Grothouse has worked in downtown Dayton and has seen the needs of the people firsthand.
“I feel like with this, we actually have potential to change the Dayton area especially since it is in the nation’s top 10 food deserts,” he said. “You could tell there are not many good places to get food.”
The mobile market will launch this summer. Funds are currently being collected from private and corporate donations to finance the market’s first three months of operation.
Vanderbilt University in Nashville originally produced the mobile market concept. DeNuzzo decided that the city of Dayton needed an alternative food service similar to the Nashville Mobile Market. So DeNuzzo and Snyder first gathered friends and colleagues in October 2015, and the mobile market became an official nonprofit a month later.
“At school we read all these things about poverty and hunger, but the biggest thing is you have to do something about it if you want to see change,” said Tyler Feaver, a social and applied economics graduate student who also serves as the market’s co-assistant of research.
The students found that produce in corner stores costs on average 35 percent higher than produce sold in traditional grocery stores. People who shop at corner stores, including residents of food deserts, are likely paying much more than individuals who shop at grocery stores. Some Dayton residents take an hour bus ride to reach the nearest grocery store.
The team is working to earn the trust of the community.
“Communities aren’t used to a walk-up grocery store from a bus,” said DeNuzzo. “There is a trust issue with these communities because they’re used to being taken advantage of. So the idea of a bunch of college students with no ulterior motives but to say ‘hey we want to come and help you,’ we hope to communicate that to community leaders and church leaders.”
“Many of the DMM creators look forward to interacting with the community and see the various aspects work out like economics and my passion to help people out in life,” said Charles Chiobi, a social and applied economics graduate student who serves as the co-director of community outreach.
Reaching the community through a mobile grocery store is not only a new idea for Dayton, but it is also sparking passion in students to help those in need.
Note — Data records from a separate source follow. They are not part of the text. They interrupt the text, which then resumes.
/-- The runs of the keys and values of an attempt: those of the key blocks that are not skipped. -/
def State.atRunsKeys (s : State) (t : TaskRec) (u : UnitRec) : List (Nat × Nat) :=
  ((List.range (ceilDiv (s.atKeys t u) 128)).filter fun j => !s.blockSkipped t u j).flatMap (s.atRunsKv t u)

/-- The runs that an attempt of an attention unit reads. -/
def State.atRuns (s : State) (t : TaskRec) (u : UnitRec) : List (Nat × Nat) :=
  t.atRunsQ u ++ (List.range (ceilDiv (s.atKeys t u) 128)).flatMap (s.atRunsBm t u) ++ s.atRunsKeys t u

/-- The blocks that they lie in, which must have passed their checks before the unit's store. -/
def State.atNeeded (s : State) (t : TaskRec) (u : UnitRec) : List Nat := runBlocks (s.atRuns t u)

/-- The blocks of an attempt that have not arrived. -/
def State.atAwaited (s : State) (t : TaskRec) (u : UnitRec) : List Nat := (s.atNeeded t u).filter fun b => !u.arrived.contains b

/-- The bytes that the gathered rows of a unit take in the tile store (R233). -/
def State.stagingBytes (s : State) (t : TaskRec) (u : UnitRec) : Nat :=
  if t.aOp = 0 then 0
  else 256 * ((s.keyRow t u.b u.ct 0 false).x.rowLen + (s.keyRow t u.b u.ct 0 true).x.rowLen)

/-- The pipeline of a die on which a unit may start: in service, both of its engines free, and by R242 the same one again
or another one. -/
def State.pipeFor (s : State) (u : UnitRec) (d r : Nat) : Bool :=
  let a := s.rd (Addr.atp d r 0) 23 16
  let b := s.rd (Addr.atp d r 0) 15 8
  let idle := fun k => s.mxeActive d k && s.slotsUsed d k == 0
  s.pipeUp d r && idle a && idle b && (!(u.redo == 1 && s.pipeUp u.die u.eng) || (d == u.die && r == u.eng)) &&
    (u.redo != 2 || r != u.movedFrom)

/-- The extent that a unit's slice on a die gives it (R119, R220). -/
def State.atExtent (s : State) (t : TaskRec) (u : UnitRec) (d : Nat) : Nat :=
  if t.aOp = 0 then (t.sliceOn d).getD 0 else s.recLen (t.recAt u.b) + t.aNew

/-- The unit as its next issue on a die makes or resumes it. -/
def State.atArmed (s : State) (t : TaskRec) (u : UnitRec) (d : Nat) : UnitRec :=
  if u.phase = .halted ∧ u.die = d then u else { u with die := d, len := s.atExtent t u d, arrived := [] }

/-- A unit may go to a die: its own, or while that has no pipeline in service any other one of the task (R224). -/
def State.dieTakes (s : State) (t : TaskRec) (u : UnitRec) (d : Nat) : Bool :=
  u.die == d || (!s.diePipes u.die && (s.taskDies t).contains d)

/-- A unit may be issued or resumed on pipeline r of die d now: a halted one on its own pipeline while that is in service, every page
that it still reads can be read (R24) or a block is lost, and the tile store has room for its gathered rows (R233). -/
def State.attnFits (s : State) (t : TaskRec) (u : UnitRec) (d r : Nat) : Bool :=
  let x := s.atArmed t u d
  let bs := s.atAwaited t x
  t.f 0 1 == 1 && t.phase == .running && s.serving t.p && (t.sliceOn d).isSome && t.unhalted d && s.windowOk t d &&
    (u.phase == .todo || u.phase == .failed || u.phase == .halted) && s.dieTakes t u d && s.pipeFor u d r &&
    (u.phase != .halted || (u.die == d && u.eng == r) || !s.pipeUp u.die u.eng) &&
    ((bs.any fun b => s.lost b) || bs.all fun b => s.readable (b / 64)) &&
    s.hasRoom t.p d (s.stagingBytes t u - (if u.heldAt == d then u.held else 0))

/-- Starting an attempt of a unit from its first key block (R203, R215): two engines are charged the 128 clocks of its start
(R223). -/
def State.startUnit (s : State) (t : TaskRec) (u : UnitRec) (r : Nat) : State :=
  let n := (t.atRows u).length
  let last := ceilDiv (s.atKeys t u) 128
  let s := (s.bump (Addr.atp u.die r 0x10) 128).chargeMxe t u.again 256
  s.putUnit t.tid { u with
    eng := r, attempt := u.attempt + 1, phase := if last = 0 then .summed else .issued, next := 0, first := 0, last := last
    sat := 0, redo := 0, epochHeld := false, bank := if u.bank.isSome then u.bank else some (s.ftActive u.die)
    held := s.stagingBytes t u, heldAt := u.die, why := 0
    acc := [List.replicate n ⟨f32Inf true, f32Zero⟩, List.replicate n ⟨f32Zero, f32Zero⟩, List.replicate (n * t.aDV) ⟨f32Zero, f32Zero⟩] }

/-- Giving an attention unit its first or next attempt on a pipeline, or resuming it after a halt (R34, R204, R215, R332, R429). A
halted unit that goes to another die begins again there. -/
def State.issueAttn (s : State) (t : TaskRec) (u : UnitRec) (d r : Nat) : State :=
  if !s.attnFits t u d r then s
  else
    let x := s.atArmed t u d
    match (s.atAwaited t x).find? fun b => s.lost b with
    | some b => s.lostInput t b
    | none =>
      if u.phase = .halted ∧ u.die = d then s.putUnit t.tid { u with phase := .issued, eng := r }
      else if s.epochAhead t d then s.holdEpoch t { u with die := d }
      else s.startUnit t (if u.phase = .halted then { x with again := true } else x) r

/-! Key blocks (R215, R216, R223). -/

/-- The state of one query row: the running maximum, the denominator and the output accumulators. -/
structure AtState where
  m : F32
  l : Pair
  o : List F32
deriving DecidableEq, Repr, Inhabited

/-- What the softmax of one row of a key block gives: the new state before the output product, the probabilities, and what
it counts. -/
structure AtStep where
  st : AtState
  p : List F32
  rescaled : Bool
  ft : FtCnt
  cnt : Cnt
deriving DecidableEq, Repr, Inhabited

/-- The online softmax of one row (R215, R216): `xs` are the scaled scores, −infinity where masked. -/
def atSoftmax (v : FtView) (tab : Fmt → List W32) (convP : W32) (st : AtState) (xs : List F32) : AtStep :=
  let mb := xs.foldl fmax (f32Inf true)
  let mn := fmax st.m mb
  let rise := flt st.m mn && st.m != f32Inf true
  let a := if rise then evalFn v 1 (fsub st.m mn) else (f32One, {})
  let l := if rise then
      let q := fastTwoSum (fmul st.l.hi a.1) (fmul st.l.lo a.1)
      (⟨q.1, q.2⟩ : Pair)
    else st.l
  let o := if rise then st.o.map fun x => fmul x a.1 else st.o
  let one := fun (x : F32) =>
    if x == f32Inf true then (f32Zero, ({} : FtCnt), ({} : Cnt))
    else
      let e := evalFn v 1 (fsub x mn)
      let r := stageRound tab convP f32One e.1
      (r.1, e.2, r.2)
  let ps := xs.map one
  { st := { m := mn, l := ps.foldl (fun l p => pairAdd l ⟨p.1, f32Zero⟩) l, o := o }
    p := ps.map fun p => p.1, rescaled := rise
    ft := ps.foldl (fun c p => c.add p.2.1) a.2, cnt := ps.foldl (fun c p => c.add p.2.2) {} }

/-- One drained score (R215, R86): the chunks of D, then the drain factor, with the cell-chunks whose window dropped a
bit. -/
def atScore (factor : Option F32) (q k : List OpRow) : F32 × Nat :=
  let cs := (List.range q.length).map fun i => cellChunk [(false, q.getD i default, k.getD i default)]
  ((drainAcc factor (cs.foldl (fun a c => accStep false a c.1) ⟨f32Zero, f32Zero⟩)).hi, (cs.filter fun c => c.2).length)

/-- The per-tensor factor of one or two operands (R86). -/
def atFactor (a b : Option F32) : Option F32 :=
  if a.isNone ∧ b.isNone then none else some (drainFactor (a.getD f32One) (b.getD f32One))

def tensorScale (x : Tensor) : Option F32 := if x.smode.perTensor then some x.t else none

/-- The state of a unit's rows. -/
def UnitRec.atStates (u : UnitRec) (n dv : Nat) : List AtState :=
  (List.range n).map fun i =>
    { m := ((u.acc.getD 0 []).getD i default).hi, l := (u.acc.getD 1 []).getD i default
      o := (((u.acc.getD 2 []).drop (i * dv)).take dv).map Pair.hi }

/-- What one key block gives. -/
structure AtBlock where
  states : List AtState
  truncS : Nat
  truncO : Nat
  rescales : Nat
  ft : FtCnt
  store : Cnt
  bad : Nat
  /-- The first chunk of the operands of the score engine and of the output engine, which the array checks cover (R242). -/
  scores : List OpSide × List OpSide
  outs : List OpSide × List OpSide
deriving DecidableEq, Repr, Inhabited

/-- Processing key block j of a unit (R215). Keys at or beyond the length read as +0 in the output product. -/
def State.keyBlock (s : State) (t : TaskRec) (u : UnitRec) (j : Nat) : AtBlock :=
  let rows := t.atRows u
  let L := s.atLen t u
  let keys := (List.range 128).map fun c => 128 * j + c
  let live := keys.filter fun k => decide (k < L)
  let dch := t.aD / 32
  let qRow := fun (ih : Nat × Nat) => (⟨t.aQ, u.b, ih.1, ih.2 * t.aD⟩ : AtRow)
  let ops := fun (a : AtRow) => (List.range dch).map fun c => s.atOperand u.die a (32 * c) 32
  let qs := rows.map fun ih => ops (qRow ih)
  let ks := live.map fun k => ops (s.keyRow t u.b u.ct k false)
  let vRow := fun k => s.keyRow t u.b u.ct k true
  let vx := (vRow (live.headD 0)).x
  let factor := atFactor (tensorScale t.aQ) (tensorScale (s.keyRow t u.b u.ct (live.headD 0) false).x)
  let scores := qs.map fun q => ks.map fun k => atScore factor q k
  let ninf := f32Inf true
  let xs := (List.range rows.length).map fun r => (List.range 128).map fun c =>
    if s.kept t u L (rows.getD r (0, 0)).1 (128 * j + c) then fmul ((scores.getD r []).getD c (f32Zero, 0)).1 (t.w 0x3C) else ninf
  let fv := s.ftView u.die (u.bank.getD 0)
  let st := u.atStates rows.length t.aDV
  let steps := (List.range rows.length).map fun r => atSoftmax fv (s.tab u.die) (t.w 0x4C) (st.getD r default) (xs.getD r [])
  let pf := ((convOf (t.w 0x4C)).getD default).fmt
  let zero : Xv := .fin false 0 0
  let vs := live.map fun k => s.atOperand u.die (vRow k) 0 t.aDV
  let vCol := fun (c k : Nat) => (⟨vx.fmt, vx.smode, (List.range 32).map fun i => ((vs[32 * c + i]?).map fun o => o.vals.getD k zero).getD zero,
    oneXv, oneXv, {}, 0⟩ : OpRow)
  let cols := (List.range t.aDV).map fun k => (List.range 4).map fun c => vCol c k
  let pRow := fun (x : AtStep) (c : Nat) => (⟨pf, .none, ((x.p.drop (32 * c)).take 32).map f32Val, oneXv, oneXv, {}, 0⟩ : OpRow)
  let side := fun (l : List (List OpRow)) => l.map fun cs => ({ rows := cs.take 1 } : OpSide)
  let outRow := fun (x : AtStep) =>
    let ps := (List.range 4).map (pRow x)
    (List.range t.aDV).map fun k =>
      let cs := (List.range 4).map fun c => cellChunk [(false, ps.getD c default, (cols.getD k []).getD c default)]
      ((cs.foldl (fun (a : Pair) c => accStep false a c.1) ⟨x.st.o.getD k f32Zero, f32Zero⟩).hi, (cs.filter fun c => c.2).length)
  let outs := steps.map outRow
  let sumBad := fun (l : List OpRow) => (l.map OpRow.bad).foldl (· + ·) 0
  { states := (List.range rows.length).map fun r =>
      { (steps.getD r default).st with o := (outs.getD r []).map Prod.fst }
    truncS := (scores.map fun l => (l.map Prod.snd).foldl (· + ·) 0).foldl (· + ·) 0
    truncO := (outs.map fun l => (l.map Prod.snd).foldl (· + ·) 0).foldl (· + ·) 0
    rescales := (steps.filter fun x => x.rescaled).length
    ft := steps.foldl (fun c x => c.add x.ft) {}, store := steps.foldl (fun c x => c.add x.cnt) {}
    bad := ((qs ++ ks).map sumBad).foldl (· + ·) (sumBad vs)
    scores := (side qs, side ks)
    outs := (steps.map fun x => { rows := [pRow x 0] }, side cols) }

/-- The formats of Q or K, and of V (R223). -/
def State.atFmt (s : State) (t : TaskRec) (val : Bool) : Fmt := (s.keyRow t 0 0 0 val).x.fmt

/-- C1 and C2 of R223. -/
def State.atClocks (s : State) (t : TaskRec) : Nat × Nat :=
  let pf := ((convOf (t.w 0x4C)).getD default).fmt
  (t.aD / 32 * productChunkClocks t.aQ.fmt (s.atFmt t false) 0, 4 * productChunkClocks pf (s.atFmt t true) 0 * ceilDiv t.aDV 128)

/-- What an attempt of a unit met ends it (R187, R242), `planes` being the passes that the array checks compare and `scores` and
`outs` their operands; faults that change no residue show nowhere. An uncorrectable table word is handled as an RSU parity error. -/
def State.atFault (s : State) (t : TaskRec) (u : UnitRec) (planes : List (List (Bool × Nat × Nat)))
    (scores outs : List OpSide × List OpSide) (fault : Option UnitFault) : Option State :=
  let rsu := fun row => some ((s.event 0x12 (unitOf 0 u.die (0x30 + u.eng)) t.p row t.seq).failAttn t u none)
  match fault with
  | none => none
  | some (.parity row) => rsu row
  | some (.table row) => rsu row
  | some (.arrayCheck out fs) =>
    let x := if out then outs else scores
    match chunkFound fs planes x.1 x.2 with
    | none => none
    | some (kind, row, col) =>
      let a := s.reg (Addr.atp u.die u.eng 0)
      let k := if out then getBits a 15 8 else getBits a 23 16
      some ((s.recordCheck t { u with eng := k } kind row col).failAttn t u (some k))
“I’m just excited to see the statistics get better and take a step back and see that it all started with an idea,” said Aaron Blankenship, a social and applied economics graduate student who also serves as co-director of research.
DeNuzzo said, “Our plan is to operate until it’s no longer needed.”
The Dayton Mobile Market has worked with members of the Dayton community including the Wright State Master of Public Health Program, the University of Dayton’s Dietetics Program, UpDayton and Homefull.
Other students who have helped put the market together include Tazeen Ahmed, volunteer coordinator; Ameer Hafeez; Jean Betrand Kalima, co-director of finance; Megan Ruter, quality assurance and fundraising manager; Melanin West; and Gretchen Winterhalter, co-director of finance.